Stored data
——
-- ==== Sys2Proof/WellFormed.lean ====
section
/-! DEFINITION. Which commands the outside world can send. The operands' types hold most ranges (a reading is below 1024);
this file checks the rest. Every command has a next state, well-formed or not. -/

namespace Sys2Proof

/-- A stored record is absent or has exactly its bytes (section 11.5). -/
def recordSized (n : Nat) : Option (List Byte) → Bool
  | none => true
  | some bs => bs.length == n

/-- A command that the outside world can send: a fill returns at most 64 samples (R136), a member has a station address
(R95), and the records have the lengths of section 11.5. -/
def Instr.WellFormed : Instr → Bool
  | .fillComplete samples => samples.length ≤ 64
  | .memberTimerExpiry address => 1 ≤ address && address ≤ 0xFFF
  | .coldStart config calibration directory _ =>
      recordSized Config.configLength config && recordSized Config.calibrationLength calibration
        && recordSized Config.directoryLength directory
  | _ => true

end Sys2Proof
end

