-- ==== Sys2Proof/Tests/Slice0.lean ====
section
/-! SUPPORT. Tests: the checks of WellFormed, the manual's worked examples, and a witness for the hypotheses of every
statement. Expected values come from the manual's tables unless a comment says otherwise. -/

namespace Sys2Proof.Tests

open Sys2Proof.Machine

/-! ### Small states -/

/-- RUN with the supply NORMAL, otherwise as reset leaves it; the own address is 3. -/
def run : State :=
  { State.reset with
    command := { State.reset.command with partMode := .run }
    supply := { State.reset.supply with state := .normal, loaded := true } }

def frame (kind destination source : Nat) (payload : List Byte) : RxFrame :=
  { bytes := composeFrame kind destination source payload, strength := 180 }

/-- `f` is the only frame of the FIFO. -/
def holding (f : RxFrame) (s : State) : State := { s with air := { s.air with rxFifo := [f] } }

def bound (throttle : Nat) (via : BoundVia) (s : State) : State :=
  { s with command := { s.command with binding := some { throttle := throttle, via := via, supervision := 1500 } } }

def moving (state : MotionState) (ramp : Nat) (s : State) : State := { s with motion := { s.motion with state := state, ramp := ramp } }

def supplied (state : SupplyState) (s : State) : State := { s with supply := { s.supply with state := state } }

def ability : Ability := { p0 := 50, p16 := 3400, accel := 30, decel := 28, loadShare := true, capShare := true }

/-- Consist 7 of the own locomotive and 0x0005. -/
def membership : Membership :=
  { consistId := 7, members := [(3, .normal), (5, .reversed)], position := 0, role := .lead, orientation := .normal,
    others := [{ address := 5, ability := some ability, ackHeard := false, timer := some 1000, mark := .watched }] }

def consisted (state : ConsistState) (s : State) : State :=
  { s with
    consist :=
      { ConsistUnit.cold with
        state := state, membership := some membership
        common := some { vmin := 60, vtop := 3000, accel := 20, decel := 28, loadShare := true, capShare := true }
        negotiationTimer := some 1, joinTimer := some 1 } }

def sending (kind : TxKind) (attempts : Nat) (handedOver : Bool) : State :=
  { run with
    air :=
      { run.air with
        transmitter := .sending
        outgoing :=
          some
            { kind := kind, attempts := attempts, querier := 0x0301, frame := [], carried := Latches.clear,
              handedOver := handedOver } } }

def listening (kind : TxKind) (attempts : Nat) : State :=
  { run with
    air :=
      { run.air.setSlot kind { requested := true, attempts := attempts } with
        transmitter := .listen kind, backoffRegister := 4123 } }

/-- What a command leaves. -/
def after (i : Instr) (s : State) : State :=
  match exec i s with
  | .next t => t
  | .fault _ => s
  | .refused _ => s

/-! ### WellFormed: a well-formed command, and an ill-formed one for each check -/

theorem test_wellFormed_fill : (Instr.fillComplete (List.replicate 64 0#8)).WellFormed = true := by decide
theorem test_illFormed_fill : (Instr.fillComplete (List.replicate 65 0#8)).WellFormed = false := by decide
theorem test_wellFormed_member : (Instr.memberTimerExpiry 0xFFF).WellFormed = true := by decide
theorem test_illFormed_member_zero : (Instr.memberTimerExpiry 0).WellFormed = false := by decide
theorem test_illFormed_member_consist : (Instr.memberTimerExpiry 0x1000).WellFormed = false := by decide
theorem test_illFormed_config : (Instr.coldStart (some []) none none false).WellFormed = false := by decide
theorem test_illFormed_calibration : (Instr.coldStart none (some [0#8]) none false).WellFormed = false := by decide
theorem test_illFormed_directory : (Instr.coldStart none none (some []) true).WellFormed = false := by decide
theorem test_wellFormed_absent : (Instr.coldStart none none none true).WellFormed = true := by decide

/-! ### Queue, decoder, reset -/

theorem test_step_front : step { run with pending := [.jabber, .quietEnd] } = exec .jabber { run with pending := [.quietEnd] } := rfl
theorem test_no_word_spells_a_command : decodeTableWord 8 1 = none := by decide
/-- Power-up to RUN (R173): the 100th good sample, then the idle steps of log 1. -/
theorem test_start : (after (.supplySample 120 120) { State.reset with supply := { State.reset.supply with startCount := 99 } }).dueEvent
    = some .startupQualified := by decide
——
What to produce
The answer must be the lines from the one containing "each check -/" through the last line of the records, copied exactly, with nothing else.

Reply to the exercise
/-! ### WellFormed: a well-formed command, and an ill-formed one for each check -/

theorem test_wellFormed_fill : (Instr.fillComplete (List.replicate 64 0#8)).WellFormed = true := by decide
theorem test_illFormed_fill : (Instr.fillComplete (List.replicate 65 0#8)).WellFormed = false := by decide
theorem test_wellFormed_member : (Instr.memberTimerExpiry 0xFFF).WellFormed = true := by decide
theorem test_illFormed_member_zero : (Instr.memberTimerExpiry 0).WellFormed = false := by decide
theorem test_illFormed_member_consist : (Instr.memberTimerExpiry 0x1000).WellFormed = false := by decide
theorem test_illFormed_config : (Instr.coldStart (some []) none none false).WellFormed = false := by decide
theorem test_illFormed_calibration : (Instr.coldStart none (some [0#8]) none false).WellFormed = false := by decide
theorem test_illFormed_directory : (Instr.coldStart none none (some []) true).WellFormed = false := by decide
theorem test_wellFormed_absent : (Instr.coldStart none none none true).WellFormed = true := by decide

/-! ### Queue, decoder, reset -/

theorem test_step_front : step { run with pending := [.jabber, .quietEnd] } = exec .jabber { run with pending := [.quietEnd] } := rfl
theorem test_no_word_spells_a_command : decodeTableWord 8 1 = none := by decide
/-- Power-up to RUN (R173): the 100th good sample, then the idle steps of log 1. -/
theorem test_start : (after (.supplySample 120 120) { State.reset with supply := { State.reset.supply with startCount := 99 } }).dueEvent
    = some .startupQualified := by decide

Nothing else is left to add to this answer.